En cuanto a los párrocos, autoridad tan irrecusable como Espejo dejó escritas estas palabras: «... a los curas se debe el que, en las aldeas, se conozca el uso de algunos comestibles y el que se haya estimulado a los indios al conocimiento de su método de cultivar70».

Los jesuitas establecieron diversos medios de progreso agrícola e industrial: obrajes71, molinos, tenerías, ingenios de azúcar, boticas, etc. Tuvieron plantíos de viña; y para alcanzar la autorización de cultivarla, hicieron largas y costosas gestiones en la Corte. Construyeron acequias para el regadío de sus fundos y convirtieron los eriales en campos fértiles, aumentando así la producción de la Presidencia y los fondos que exigía el sostenimiento de colegios, misiones y demás obras sociales que la Orden llevaba a cabo. La estupenda misión de Mainas no se costeó, sino en mínima parte, por España: sus enormes expensas fueron satisfechas por la misma esclarecida Compañía de Jesús, orfebre de nuestros desechos territoriales.
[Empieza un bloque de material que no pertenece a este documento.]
-- ==== Sys2Proof/Machine/State.lean ====
section
/-! DEFINITION. The state of the block: the module, the endpoint block and the queue of commands. Plain data. -/

namespace Sys2Proof.Machine

/-- What the module and the endpoint block both hold. -/
structure UnitState where
  /-- Registers that differ from their reset value, keyed by register, entry and word (Machine/Ops.lean, `regKey`). -/
  regs : SMap Word := []
  /-- What each lane holds beside its registers (R83 to R105). -/
  lanes : SMap LaneState := []
  /-- What each port holds beside its registers (R115 to R139). -/
  ports : SMap PortState := []
  /-- The endpoint block's bundling (port, width), fixed when the ports of a plane form (R352). -/
  bundle : List (Nat × Nat) := []
  /-- Slices marked bad: (chiplet, slice) (R98). -/
  badSlices : List (Nat × Nat) := []
  /-- When an event of a (CODE, unit) was last written to the log (R547). -/
  evtTimes : List ((Nat × Eid) × Nat) := []
  /-- EIDs known dead (R530). -/
  dead : List Eid := []
  /-- Packets that have reached their consumer in this unit, with their arrival port. -/
  inbox : List (Nat × Packet) := []
  /-- The unit's fabric time (R453): bits [79:16] nanoseconds, bits [15:0] 2^-16 ns. -/
  time : Nat := 0
  /-- The unit's time exchanges (R456, R457). -/
  sync : SyncState := {}
  /-- Sessions and management messages in progress (R493, R512). -/
  mgmt : MgmtState := {}
  /-- The transport and the memory operations (R182, R183, R231). -/
  xpt : Transport := {}
  /-- Key slots' material (R494), keyed by KEY_INDEX. -/
  keys : SMap KeySlot := []
  /-- Everything that has left the unit, oldest first. -/
  out : List Out := []
deriving DecidableEq, Repr

/-- What only the module holds. -/
structure ModuleState where
  /-- The switching core (R144, R161 to R175). -/
  sw : SwitchState := {}
  /-- The PCIe function (R552 to R568). -/
  pci : PciState := {}
  /-- The fault injector (R545). -/
  rattle : RattleState := {}
  /-- Memory: DDR5, fast pool, scratchpads and management window (R243, R503). -/
  pool : PoolState := {}
  /-- The directory and home of the rack pool (R251 to R271). -/
  dir : DirState := {}
  /-- Marionette's collectives (R293 to R306). -/
  mrn : MrnState := {}
  /-- Engines, translation and puppet cores (R399 to R424). -/
  eng : EngineState := {}
  /-- Tiles and their repair (R441 to R449). -/
  tile : TileState := {}
  /-- Bring-up and the loaded image (R428 to R440). -/
  bring : BringState := {}
  /-- Top, fabric time (R454 to R463). -/
  top : TopState := {}
  /-- The power loop (R464 to R475). -/
  power : PowerState := {}
  /-- Counters and streams (R480 to R483). -/
  tel : TelState := {}
  /-- Fuses, flash, tokens and the mailbox (R487 to R520). -/
  sec : SecState := {}
  /-- Liveness evidence and shadows (R524, R536). -/
  live : LiveState := {}
  /-- Keys of the signer slots (R492), by slot. -/
  signers : SMap (List Byte) := []
  /-- When the last event for writes discarded under a token was recorded (R514: one per second). -/
  ownDiscardAt : Option Nat := none
deriving DecidableEq, Repr

/-- What only the endpoint block holds. -/
structure EndpointState where
  /-- The core port (R360, R362): requests that wait for an MTAG, requests without an answer keyed by half × 4,096 + MTAG
  with their transaction and part, MTAGs of requests that timed out, and the transactions. -/
  mqWait : List MqReq := []
  mqOut : SMap (Nat × Nat) := []
  mqDead : List Nat := []
  /-- MTAGs that hold a lock (R361). -/
  mqLocked : List Nat := []
  txns : List MemTxn := []
  nextTxn : Nat := 0
  /-- The atomic unit and the reduce ALU (R367, R368). -/
  jobs : List RmwJob := []
  nextJob : Nat := 0
  locks : List LockLine := []
  /-- Fabric line cache (R369), its clock for least-recently-used replacement, accesses and TC2 requests in progress,
  snoops on SQ, and the next TSEQ towards each leaf. -/
  cache : List CacheLine := []
  clock : Nat := 0
  accs : List Acc := []
  coh : List CohReq := []
  snoops : List SqSnoop := []
  nextTseq : SMap (BitVec 24) := []
  recovery : List EpRecovery := []
  /-- Loads in flight whose answer fills no read-mostly line: an invalidation or a store of the block came after them (R237, R238). -/
  noFill : List Nat := []
  /-- Mirror stores that have completed: range and status (R374). -/
  mirrored : List (Nat × Status) := []
  /-- Domino (R375 to R379): triggered operations that wait, in posting order; those that have reached their threshold, in that
  order; those that have fired; the next one's number; and the check state of each counter. -/
  trig : List TrigOp := []
  reached : List TrigOp := []
  fired : List TrigRun := []
  nextTrig : Nat := 0
  domCheck : SMap Word := []
  /-- DMA queues 0 to 31 and the collective queue, 32 (R380). -/
  queues : SMap EpQueue := []
  /-- Collectives as a member (R287 to R311). -/
  coll : CollState := {}
  /-- FT_VALID of the sideband (R386, R389): the block holds a locked time. -/
  ftValid : Bool := false
  /-- Latest grants by plane (R388). -/
  grants : List LeafGrant := []
deriving DecidableEq, Repr

/-- The state of the machine. -/
structure State where
  /-- Time since power-on in ns, by which the block's own intervals are told (notes/assumptions). -/
  now : Nat
  module : UnitState
  endpoint : UnitState
  m : ModuleState
  e : EndpointState
  /-- The model's own counter: the name of the next free value (not a register of the spec). -/
  free : Nat
  /-- Commands waiting, first in, first out. -/
  pending : List Instr
deriving DecidableEq, Repr

/-- Why the machine stops. No command of the table makes it stop. -/
inductive Fault where
  /-- Raised by nobody: kept so that the type of faults is a closed inductive with a name. Safe. -/
  | none
deriving DecidableEq, Repr

/-- Why a command is refused. -/
inductive Refusal where
  /-- Raised by an arm of exec whose command has no meaning yet. Safe: no claim about it can be proved. -/
  | notModelled (mnemonic : String)
deriving DecidableEq, Repr

/-- The machine right after power-on (R540, class 0): every register at its Reset column (R11). -/
def State.reset : State where
  now := 0
  module := {}
  endpoint := {}
  m := {}
  e := {}
  free := 0
  pending := []

end Sys2Proof.Machine
end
Se ha fantaseado mucho sobre las riquezas de los jesuitas; pero tales fábulas se desvanecen, como nubes de verano, si se consideran el estado general de la Presidencia, desprovista de caminos y de medios para transportar oportuna y prontamente la producción agrícola de los centros originarios a los de consumo y los crecidos gastos que se hacían en diversos menesteres y, sobre todo, en la traída de misioneros y profesores. La provincia de Quito vivió largos años endeudada. Clásico es lo ocurrido en 1697, en que el Procurador de la Provincia de Nueva Granada y Quito quedó comprometido, a consecuencia de las expensas de viaje, en 22.000 pesos72.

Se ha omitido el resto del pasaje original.